2018-06-09 Thread David Cuenca Tudela
Aubrey,

You speak so much truth in your words that I'm feeling overwhelmed right
now. Because like a doctor who cares about his patient, you have just very
lovingly and figuratively told me, "you are deeply sick". It hurts, I
struggle accepting the truth, but deep inside I know that the only thing I
can do is to acknowledge your words, and as every human before of me ask
the perennial questions: "why me? what could have I done differently?"

You are right, I put my whole being into this project, I have seen it as a
way to find purpose, meaning, liberation, and instead what I have found is
the emptiness, my own and that of the people who are in the same situation
as me. Maybe they also need the same things as I do, but we never talked
about it so I don't know what they need, they never told me. Unlike other
people, however, I do know what I need to find purpose here.

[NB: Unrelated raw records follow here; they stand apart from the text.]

/-- R107: retiring leaves the hang counter of a hart that does not wait. -/
theorem Hart.retire_hangNow (h : Hart) (len now : Nat) : (h.retire len).hangNow now = h.hangNow now := by
  obtain ⟨-, -, dev, run⟩ := h.retireTo_keeps (h.nextPc len)
  have wait : (h.retire len).run = h.settle.run := run
  have same : (h.retire len).dev = h.dev := dev
  simp only [Hart.hangNow, Hart.hangStill, wait, same]
  rfl

end Sys2Proof.Machine

namespace Sys2Proof.Proofs

open Sys2Proof Sys2Proof.Machine

/-- R364: what taking interrupt `n` leaves, given what its delivery leaves. -/
theorem takesInterrupt {s : State} {k n : Nat} {h h0 : Hart} {u : Run} {v : DWord} (run : exec .takeInterrupt s = .next (s.takeIrq k n))
    (hk : s.hart? k = some h) (awake : h.run.wait = none) (alone : h.run.spawn = none)
    (hu : u.stepping = h.run.stepping ∧ u.haltReq = h.run.haltReq)
    (delivers : (h.unpark s.now).deliver n = (v, ({ h with run := u } : Hart).unpark s.now))
    (left : h0 = { h with run := { u with wait := none, busyUntil := s.now + 1, stepping := false } }) :
    ∃ t h', exec .takeInterrupt s = .next (t.setHart k { h' with run := { h'.run with stepping := h.run.stepping } }) ∧
      OnlyHart s t k h' ∧
      (toSupervisor h h.csr.mideleg n → EntersS s.now h0 h' (BitVec.ofNat 64 (2 ^ 63 + n)) v h.csr.stvec) ∧
      (¬ toSupervisor h h.csr.mideleg n →
        EntersM s.now h0 h' (BitVec.ofNat 64 (2 ^ 63 + n)) v (if h.priv = .M then none else some .firmware)) := by
  subst left
  obtain ⟨super, mach⟩ := ({ h with run := { u with wait := none, busyUntil := s.now + 1, stepping := false } } : Hart).irqEntered_enters
    n v s.now
  refine ⟨_, _, ?_, s.setHart_only k _, super, mach⟩
  rw [run, State.takeIrq_eq hk awake alone hu delivers, State.setHart_setHart]

/-- Settles O28: an interrupt is one entry of the hart as its delivery leaves it; `wfi` and its wake are a park and an unpark. -/
theorem interrupts : Obligations.Interrupts := by
  unfold Obligations.Interrupts
  refine ⟨fun s k n v h h0 arg hk awake runs entering second free noCause noOvf alone => ?_, fun s h hc may => ?_, fun s k h arg hk => ?_⟩
  · intro ready on cases
    have noCause : h.causePending = false := by simp [Hart.causePending, noCause, noOvf]
    have boundary := Hart.atBoundary_of awake runs entering second free
    have run (order) : exec .takeInterrupt s = .next (s.takeIrq k n) :=
      exec_takeInterrupt arg hk noCause boundary ⟨on, order⟩
    obtain ⟨rfl, pend, left⟩ | ⟨rfl, no17, pend, left⟩ | ⟨rfl, no17, no18, pend, left⟩ | ⟨rfl, no17, no18, no16, pend⟩ := cases
    · refine takesInterrupt (run (.inl rfl)) hk awake alone (u := { h.run with irq17 := none }) ⟨rfl, rfl⟩ ?_ ?_
      · exact Prod.ext (congrArg (·.getD 0) pend) rfl
      · rw [left, ← awake]
    · refine takesInterrupt (run (.inr (.inl ⟨rfl, no17⟩))) hk awake alone (u := { h.run with irq18 := none }) ⟨rfl, rfl⟩ ?_ ?_
      · exact Prod.ext (congrArg (·.getD 0) pend) rfl
      · rw [left, ← awake]
    · refine takesInterrupt (run (.inr (.inr (.inl ⟨rfl, no17, no18⟩)))) hk awake alone (u := { h.run with irq16 := none })
        ⟨rfl, rfl⟩ ?_ ?_
      · exact Prod.ext (congrArg (·.getD 0) pend) rfl
      · rw [left, ← awake]
    · have run := run (.inr (.inr (.inr ⟨rfl, no17, no18, no16⟩)))
      obtain ⟨rest, queue, left⟩ | ⟨queue, rfl, left⟩ := pend
      · refine takesInterrupt run hk awake alone (u := { h.run with iq19 := rest }) ⟨rfl, rfl⟩ ?_ ?_
        · have : (h.unpark s.now).run.iq19 = v :: rest := queue
          simp only [Hart.deliver, this]
          rfl
        · rw [left, ← awake]
      · refine takesInterrupt run hk awake alone (u := { h.run with iq19Ovf := false }) ⟨rfl, rfl⟩ ?_ ?_
        · exact (h.unpark s.now).deliver_overflow queue
        · rw [left, ← awake]
  · obtain ⟨kx, kl, kd, kr⟩ := h.retireTo_keeps (h.nextPc 4)
    have retires := h.retireTo_retires (h.nextPc 4)
    have run := exec_wfi hc may
    by_cases idle : h.mip &&& h.csr.mie = 0
    · rw [if_pos idle] at run
      refine ⟨_, _, run, s.setCur_only _, ⟨retires.pc, retires.priv, retires.tsc, retires.role, retires.counted⟩, kx, kl, kd, fun c => absurd idle c, fun _ => ?_⟩
      rw [Hart.park, Hart.retire_hangNow]
      exact congrArg (fun r : Run => { r with hangHeld := h.hangNow s.now, hangFrom := s.now, wait := some .wfi }) kr
    · rw [if_neg idle] at run
      exact ⟨_, _, run, s.setCur_only _, retires, kx, kl, kd, fun _ => kr, fun c => absurd c idle⟩
  · have at_ : s.arg.nat 0 = k := by rw [EventArgs.nat, arg, List.getD_cons_zero]
    refine ⟨fun waits wakes => ⟨_, ?_, s.setHart_only k _⟩, fun pc armed back long => ⟨_, ?_, s.setHart_only k _⟩⟩
    · change (.next (match s.hart? (s.arg.nat 0) with | none => s | some h => _) : Out) = _
      rw [at_, hk]
      exact congrArg _ (if_pos (by simpa [waits, Hart.wakes] using wakes))
    · change (.next (match s.hart? (s.arg.nat 0) with | none => s | some h => _) : Out) = _
      rw [at_, hk, ← back]
      exact congrArg _ (if_pos (by simpa [Hart.hung, back, long] using armed))

end Sys2Proof.Proofs
end

section
/-! Misaligned and noncanonical scalar addresses (R65, R66, R305, R362). -/

namespace Sys2Proof.Machine

open Sys2Proof

/-! ## Misaligned accesses (R66) -/

/-- R66, R362: instruction `i` takes cause `c` at address `a`; the reservation of the hart survives. -/
def TrapsMisaligned (s : State) (h : Hart) (i : Instr) (c : Nat) (a : DWord) : Prop :=
  ∃ t, TakesTrap s t s.cur h c a ∧ exec i s = .next (t.modCur (fun g => { g with run := { g.run with resv := h.run.resv } }))

theorem State.watching_unwatched {s : State} {h : Hart} (unwatched : ∀ acc a n, s.dataMatch h acc a n = none) (acc : BitVec 2)
    (addrs : List (Nat × DWord)) (n : Nat) (f : State → State) : s.watching h acc addrs n f = f s := by
  rw [State.watching, unwatched]

section
variable {s : State} {h : Hart} (hc : s.hart? s.cur = some h)
include hc

theorem trapsMisaligned_of {i : Instr} {c : Nat} {a : DWord} (own : toSupervisor h h.csr.medeleg c ∨ h.priv = .M)
    (run : exec i s = .next (s.misaligned c a)) : TrapsMisaligned s h i c a := by
  refine ⟨_, State.raise_takes hc c a own, run.trans ?_⟩
  rw [State.misaligned, hc]

variable (unwatched : ∀ acc a n, s.dataMatch h acc a n = none)
include unwatched

theorem scalarLoad_misaligned (i : Instr) (rd rs1 : BitVec 5) (imm : BitVec 12) {n : Nat} (signed : Bool)
    (odd : (h.getX rs1 + imm.signExtend 64).toNat % n ≠ 0) :
    scalarLoad i rd rs1 imm n signed s = .next (s.misaligned 4 (h.getX rs1 + imm.signExtend 64)) :=
  (onHart_of s h _ hc).trans (congrArg _ ((State.watching_unwatched unwatched ..).trans (if_pos odd)))

variable (unordered : s.ordered h = false)
include unordered

theorem scalarStore_misaligned (rs1 rs2 : BitVec 5) (imm : BitVec 12) {n : Nat}
    (odd : (h.getX rs1 + imm.signExtend 64).toNat % n ≠ 0) :
    scalarStore rs1 rs2 imm n s = .next (s.misaligned 6 (h.getX rs1 + imm.signExtend 64)) := by
  refine (onHart_of s h _ hc).trans (congrArg _ ((State.watching_unwatched unwatched ..).trans ?_))
  rw [unordered, if_neg Bool.false_ne_true]
  exact if_pos odd

theorem atomicAccess_misaligned (i : Instr) (rs1 : BitVec 5) (rl dbl : Bool) {k : AccKind} {c : Nat} (cause : (if k = .load then 4 else 6) = c)
    (f : Hart → DWord → Nat → State → State) (odd : (h.getX rs1).toNat % (if dbl then 8 else 4) ≠ 0) :
    atomicAccess i rs1 rl dbl k s f = .next (s.misaligned c (h.getX rs1)) := by
  subst cause
  refine (onHart_of s h _ hc).trans (congrArg _ ((State.watching_unwatched unwatched ..).trans ?_))
  rw [unordered, if_neg Bool.false_ne_true]
  exact if_pos odd

end

/-! ## Noncanonical addresses (R65, R305) -/

/-- An address whose bits above bit `w` - 1 all equal that bit is the sign extension of its low `w` bits. -/
theorem eq_signExtend_of_bits {va : DWord} {w : Nat} (pos : 0 < w) (le : w ≤ 64)
    (high : bits va.toNat 63 w = if va.getLsbD (w - 1) then 2 ^ (64 - w) - 1 else 0) :
    va = ((va.setWidth w : BitVec w).signExtend 64) := by
  refine BitVec.eq_of_getLsbD_eq fun i hi => ?_
  have sign : (va.setWidth w : BitVec w).msb = va.getLsbD (w - 1) := by
    rw [BitVec.msb_eq_getLsbD_last, BitVec.getLsbD_setWidth, decide_eq_true (by omega), Bool.true_and]
  rw [BitVec.getLsbD_signExtend, BitVec.getLsbD_setWidth, sign, decide_eq_true hi, Bool.true_and]
  by_cases low : i < w
  · rw [if_pos low, decide_eq_true low, Bool.true_and]
  · rw [if_neg low]
    obtain ⟨j, rfl⟩ := Nat.exists_eq_add_of_le (Nat.le_of_not_lt low)
    have bit : va.getLsbD (w + j) = (bits va.toNat 63 w).testBit j := by
      rw [bits, Nat.testBit_mod_two_pow, decide_eq_true (by omega), Bool.true_and, Nat.testBit_div_two_pow, Nat.add_comm]
      rfl
    rw [bit, high]
    cases va.getLsbD (w - 1) with
    | false => exact Nat.zero_testBit j
    | true => rw [if_pos rfl, Nat.testBit_two_pow_sub_one, decide_eq_true (by omega)]

/-- R65: an address that is not canonical under its MODE. -/
def Noncanonical (h : Hart) (va : DWord) : Prop :=
  (satpMode h.csr.satp = 9 ∧ va ≠ ((va.setWidth 48 : BitVec 48).signExtend 64)) ∨
    (satpMode h.csr.satp = 10 ∧ va ≠ ((va.setWidth 57 : BitVec 57).signExtend 64))

theorem canonical_of_noncanonical {h : Hart} {va : DWord} (bad : Noncanonical h va) : canonical (satpMode h.csr.satp) va = false := by
  obtain ⟨mode, differs⟩ | ⟨mode, differs⟩ := bad
  · rw [mode]
    exact beq_false_of_ne fun high => differs (eq_signExtend_of_bits (by decide) (by decide) high)
  · rw [mode]
    exact beq_false_of_ne fun high => differs (eq_signExtend_of_bits (by decide) (by decide) high)

section
variable {s : State} {h : Hart} (hc : s.hart? s.cur = some h) (unwatched : ∀ acc a n, s.dataMatch h acc a n = none)
  (user : h.priv = .U)

include user in
/-- R305: stage 1 has no leaf for a noncanonical address. -/
theorem State.translate_noncanonical {va : DWord} (bad : Noncanonical h va) (k : AccKind) :
    s.translate h va k = .trap k.pageCause va false s := by
  have level : (h.ctx k).priv = .U := by simp [Hart.ctx, user]
  have unmapped : s.stage1 (coreOf s.cur) (h.ctx k) h.run.walks va k = .unmapped := by
    rw [State.stage1, level, if_neg (by decide)]
    exact if_pos (by rw [show (h.ctx k).satp = h.csr.satp from rfl, canonical_of_noncanonical bad]; rfl)
  simp only [State.translate, unmapped]

include hc unwatched user

theorem scalarLoad_noncanonical (i : Instr) (rd rs1 : BitVec 5) (imm : BitVec 12) {n : Nat} (signed : Bool)
    (aligned : (h.getX rs1 + imm.signExtend 64).toNat % n = 0) (bad : Noncanonical h (h.getX rs1 + imm.signExtend 64)) :
    scalarLoad i rd rs1 imm n signed s = .next (s.raise 13 (h.getX rs1 + imm.signExtend 64)) := by
  refine (onHart_of s h _ hc).trans (congrArg _ ((State.watching_unwatched unwatched ..).trans ((if_neg (not_not.2 aligned)).trans ?_)))
  exact congrArg (fun a : Acc Nat => (a.bind _).done _) (s.translate_noncanonical user bad .load)

theorem scalarStore_noncanonical (unordered : s.ordered h = false) (rs1 rs2 : BitVec 5) (imm : BitVec 12) {n : Nat}
    (aligned : (h.getX rs1 + imm.signExtend 64).toNat % n = 0) (bad : Noncanonical h (h.getX rs1 + imm.signExtend 64)) :
    scalarStore rs1 rs2 imm n s = .next (s.raise 15 (h.getX rs1 + imm.signExtend 64)) := by
  refine (onHart_of s h _ hc).trans (congrArg _ ((State.watching_unwatched unwatched ..).trans ?_))
  rw [unordered, if_neg Bool.false_ne_true]
  refine (if_neg (not_not.2 aligned)).trans ?_
  exact congrArg (fun a : Acc Nat => a.done _) (s.translate_noncanonical user bad .store)

end

end Sys2Proof.Machine

namespace Sys2Proof.Proofs

open Sys2Proof Sys2Proof.Machine

section
variable {s : State} {h : Hart} (hc : s.hart? s.cur = some h) (unordered : s.ordered h = false)
  (unwatched : ∀ acc a n, s.dataMatch h acc a n = none)
include hc unwatched

/-- R66: the misaligned loads. -/
theorem misaligned_loads (own : toSupervisor h h.csr.medeleg 4 ∨ h.priv = .M) (rd rs1 : BitVec 5) (imm : BitVec 12) :
    let va := h.getX rs1 + imm.signExtend 64
    let traps := fun (i : Instr) (n : Nat) => va.toNat % n ≠ 0 → TrapsMisaligned s h i 4 va
    traps (.lh rd rs1 imm) 2 ∧ traps (.lhu rd rs1 imm) 2 ∧ traps (.lw rd rs1 imm) 4 ∧ traps (.lwu rd rs1 imm) 4 ∧
      traps (.ld rd rs1 imm) 8 := by
  have load {i : Instr} {n : Nat} {signed : Bool} (run : exec i s = scalarLoad i rd rs1 imm n signed s)
      (odd : (h.getX rs1 + imm.signExtend 64).toNat % n ≠ 0) : TrapsMisaligned s h i 4 (h.getX rs1 + imm.signExtend 64) :=
    trapsMisaligned_of hc own (run.trans (scalarLoad_misaligned hc unwatched i rd rs1 imm signed odd))
  exact ⟨load rfl, load rfl, load rfl, load rfl, load rfl⟩

include unordered

/-- R66: the misaligned stores. -/
theorem misaligned_stores (own : toSupervisor h h.csr.medeleg 6 ∨ h.priv = .M) (rs1 rs2 : BitVec 5) (imm : BitVec 12) :
    let va := h.getX rs1 + imm.signExtend 64
    let traps := fun (i : Instr) (n : Nat) => va.toNat % n ≠ 0 → TrapsMisaligned s h i 6 va
    traps (.sh rs1 rs2 imm) 2 ∧ traps (.sw rs1 rs2 imm) 4 ∧ traps (.sd rs1 rs2 imm) 8 := by
  have store {i : Instr} {n : Nat} (run : exec i s = scalarStore rs1 rs2 imm n s)
      (odd : (h.getX rs1 + imm.signExtend 64).toNat % n ≠ 0) : TrapsMisaligned s h i 6 (h.getX rs1 + imm.signExtend 64) :=
    trapsMisaligned_of hc own (run.trans (scalarStore_misaligned hc unwatched unordered rs1 rs2 imm odd))
  exact ⟨store rfl, store rfl, store rfl⟩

To me purpose comes from the mutual acknowledgment with my peers that we
are here for something bigger than ourselves. We might never achieve those
dreams, but being next to someone who understands you because they are in
the same situation, makes life more bearable. But do we share the same
dream or aspiration at all? Has anyone ever take a collective vow to show
to themselves and to others that this is what matters in their life, and
that they are committing to it? I do not think anyone has ever done that.
You say that you have given up, but I do not want to reach that point. I
feel I want to try to build a real community environment and give everyone
a chance before giving up on them.

My desire as I was typing my email was to be seen, to be recognized by who
I am, to be understood even. That is something that only a true friend
could do for me, but as you say we are not good friends even if we did some
cool things together. We want to collect "all human knowledge", but what do
we actually know about each other? Is that not valid knowledge or what? In
my opinion the knowledge about the people in this movement, what they do,
who they are, what are their dreams, their aspirations, should be collected
with at least as much interest as we collect all other kind of knowledge.
Yet nobody does that.

If there is no collective information about who I am and what I have done
these years, how can I expect other people to value me as much as I want to
value them? I am as guilty as anyone else for not caring about my fellow
volunteers in this project, but that doesn't need to continue being that
way, it can change. I can commit to write a page on Meta about any
volunteer who wants their work on this project to be seen and recognized,
and of course anyone can do that for me to. We only need the will.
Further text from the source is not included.